Whenever Nathaniel taught Marlin a technique or offered a tip, he provided a saying to go with it.
“Every time he taught me something, he had a punchline to go with it so I could remember it,” Marlin Brooks said. “That’s how it started.
“I got comfortable saying things, and being conditioned enough to where I could talk all the time and have fun doing it,” he continued. “It’s not work for me.
“I call it ‘Ultimate P.E. (physical education).’ We’re just out there having fun doing all kinds of activities.”
Besides the non-stop chatter, it’s Brooks grit and tenacity that set him apart. There’s little to no backdown in him, which was created from the long days of competing against some of the best high school talent in the country in Florida.
Brooks lived in Miami and played for Coral Gables Senior High School.
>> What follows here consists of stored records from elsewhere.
-- ==== Sys2Proof/Machine/Pixel.lean ====
section
/-! DEFINITION. Major 0x24 on an S-die: rasterisation and depth (R267, R268), the pixel forms (R269-R271), the
blend unit (R270, R272). -/
namespace Sys2Proof.Machine

/-! ## Memory accesses of a die's own units -/

/-- The core number under which a die's raster engine and blend unit translate: no core has it. -/
def unitCore (die : Nat) : Nat := 64 * die + 63

/-- A 4-byte word of a target can be read and written now: no copy claims its granule, no test keeps it, and it stands without an
uncorrectable error (R242, R340, R411). -/
def State.wordReady (s : State) (core : Nat) (p : Place) : Tried Unit :=
  if s.copies.any fun c => c.claims.contains p.granule then .error s
  else if s.placeTested core p 4 then .error s
  else if s.placeBad p then .error (s.meetPlace core p)
  else match p with
  | .mem pa cls home => if uncached cls home then .ok (s, ()) else (s.exclusive core (pa / 64) cls home true).map fun r => (r.1, ())
  | _ => .ok (s, ())

/-- Read a word and write what `f` makes of it, if anything; returns what was read. -/
def State.wordRmw (s : State) (core : Nat) (p : Place) (f : Nat → Option Nat) : State × Nat :=
  match p with
  | .mem pa cls home =>
    let sec := pa / 64
    match s.atomSector core sec cls home fun x =>
        match f (sectorPart x sec pa 4) with
        | some v => (sectorMask sec pa 4, sectorImage sec pa 4 v)
        | none => (0, x) with
    | .ok (t, x) => (t, sectorPart x sec pa 4)
    | .error t => (t, 0)
  | q =>
    let (t, x) := s.placeRead q 4
    (match f x with | some v => t.placeWrite q 4 v | none => t, x)

/-- What a unit's translation of a target comes to: the place, or a page request, or the end of the context. -/
inductive UnitXl where
  | ok (s : State) (p : Place)
  | wait (s : State)
  | away (s : State)
  | halt (s : State) (cause : Nat)

def State.unitPlace (s : State) (die c va : Nat) (need : Need) : UnitXl :=
  if 2 ^ 56 ≤ va then .halt s cPagefail
  else match s.translate (unitCore die) c va need with
    | (t, .ok p _) =>
      (match p with
       | .mem pa _ home => if t.lost (pa / 64) home then .halt t cContain else .ok t p
       | _ => .ok t p)
    | (t, .wait) => .wait t
    | (t, .contained) => .halt t cContain
    | (t, .absent _) => .away t
    | (t, .fault cause _) => if cause = cXlate then .away t else .halt t cause

/-- A unit's page request (R267, R272, R388): posted, to be posted when the queue has room, or failed at once. -/
def State.unitAsk (s : State) (c va die core : Nat) (who : Requester) : State :=
  match s.post { ctx := c, va := va, kind := 1, src := 3, die := die, core := core, who := who } with
  | (t, .posted) => t
  | (t, .full) => t.modCx c fun x => { x with prqPoll := x.prqPoll ++ [(va, 1, 3, who)] }
  | (t, .off) => t.haltCtx c { cause := cPagefail, core := 64 * die + core, addr := va }

/-- The launch of a draw's pixel groups. -/
def State.pixLaunch (s : State) (draw : Nat) : Nat :=
  match s.launches.find? fun l => l.2.draw == some draw && l.2.pixel with
  | some l => l.1
  | none => 0

/-- The address of a pixel's word in a target (R272). -/
def pixelAddr (base w x y : Nat) : Nat :=
  base + (y / 32 * ((w + 31) / 32) + x / 32) * 4096 + (y % 32 * 32 + x % 32) * 4

/-! ## Coverage (R267) -/

/-- The edge function opposite vertex i at a centre in 16.8; its ratio to the area is λi. -/
def Prim.edge (p : Prim) (i : Nat) (cx cy : Int) : Int :=
  let (xj, yj, _) := p.at ((i + 1) % 3)
  let (xk, yk, _) := p.at ((i + 2) % 3)
  (xk - xj) * (cy - yj) - (yk - yj) * (cx - xj)

/-- The edge opposite vertex i is a top edge or a left edge. -/
def Prim.topLeft (p : Prim) (i : Nat) : Bool :=
  let (_, yi, _) := p.at i
  let (_, yj, _) := p.at ((i + 1) % 3)
  let (_, yk, _) := p.at ((i + 2) % 3)
  if yj = yk then decide (yj < yi) else decide (0 < -(yk - yj) * (if p.area < 0 then -1 else 1))

/-- Numerator of λi over |area|. -/
def Prim.lam (p : Prim) (i x y : Nat) : Int :=
  p.edge i (256 * x + 128) (256 * y + 128) * (if p.area < 0 then -1 else 1)

/-- The centre of pixel (x, y) is covered. -/
def Prim.covers (p : Prim) (x y : Nat) : Bool :=
  (List.range 3).all fun i =>
    let e := p.lam i x y
    decide (0 < e) || (e == 0 && p.topLeft i)

/-- Zp (R267). -/
def Prim.depthAt (p : Prim) (x y : Nat) : Nat :=
  let n := (List.range 3).foldl (fun (acc : Int) i => acc + p.lam i x y * ((p.at i).2.2.1 : Int)) 0
  (rneInt n p.area.natAbs).toNat

/-- The quads of a primitive's tiles in order (R268): the pixel at the origin of each. -/
def quadsOf (v : VPacket) (p : Prim) : List (Nat × Nat) :=
  ((List.range 16).filter fun i => bit p.cover i).flatMap fun t =>
    (List.range 4).flatMap fun j => (List.range 4).map fun i =>
      (32 * v.rx + 8 * (t % 4) + 2 * i, 32 * v.ry + 8 * (t / 4) + 2 * j)

/-- The pixel of lane j of a quad (R268). -/
def quadPixel (q : Nat × Nat) (j : Nat) : Nat × Nat := (q.1 + j % 2, q.2 + j / 2)

/-- A quad on its way into a group: its primitive, its origin, which of its four pixels are covered. -/
structure Quad4 where
  prim : Prim
  at' : Nat × Nat
  cov : List Bool

/-- The quads of a packet that have a covered centre; a primitive's pixels lie in its rectangle, which R261 clips to the
target of w × h pixels. -/
def VPacket.quads (v : VPacket) (w h : Nat) : List Quad4 :=
  v.prims.flatMap fun p => (quadsOf v p).filterMap fun q =>
    let cov := (List.range 4).map fun j =>
      let xy := quadPixel q j
      decide (xy.1 < w ∧ xy.2 < h) && p.covers xy.1 xy.2
    if cov.any id then some { prim := p, at' := q, cov := cov } else none

/-! ## Depth (R267) -/

/-- The test of a ZMODE: passes, and writes. -/
def depthTest (zmode z stored : Nat) : Bool × Bool :=
  match zmode with
  | 0 => (true, false)
  | 1 => (decide (z < stored), decide (z < stored))
  | 2 => (decide (z ≤ stored), decide (z ≤ stored))
  | _ => (decide (z < stored), false)

/-- Test one quad; its pixels that fail are not covered. -/
def State.depthQuad (s : State) (core : Nat) (place : Nat → Nat → Place) (zmode : Nat) (q : Quad4) : State × Quad4 :=
  let r := q.cov.zipIdx.foldl (fun (acc : State × List Bool) c =>
    if !c.1 then (acc.1, acc.2 ++ [false])
    else
      let (x, y) := quadPixel q.at' c.2
      let z := q.prim.depthAt x y
      let (t, old) := acc.1.wordRmw core (place x y) fun m => if (depthTest zmode z (m % 2 ^ 24)).2 then some z else none
      (t, acc.2 ++ [(depthTest zmode z (old % 2 ^ 24)).1])) (s, [])
  (r.1, { q with cov := r.2 })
Over the years he’s seen and played against of the best college receivers in the country — names like Calvin Ridley and Jerry Jeudy — and said if you don’t believe in yourself you won’t last long as a DB.
“That’s some of the top competition in the country, back home in Florida,” Brooks said. “You have to pay with a chip (on your sholder) because if you show any sign of weakness, you’re targeted.”
So Brooks will keep talking. He’ll keep throwing his whole self into every play. And Ohio hopes he continues making plays.
It can be a lonely existence as a cornerback in a defense that prioritizes man coverage. There will be times you get beat. There will be times where it just might look like you get beat when actually it was a bust somewhere on down the line.
But Brooks can take it. Give him island duty from start to finish if you want. He only knows one speed on the field, and he’s going to attack each snap as himself.
“You got to love your island because at the end of the day, it’s you,” he said. “I don’t take offense when they come at me.
“I love it. I love being on the island by myself — mano y mano — with that man to show him I’m better, more well conditioned, more well coached and have a better team behind me. That’s what it’s all about.”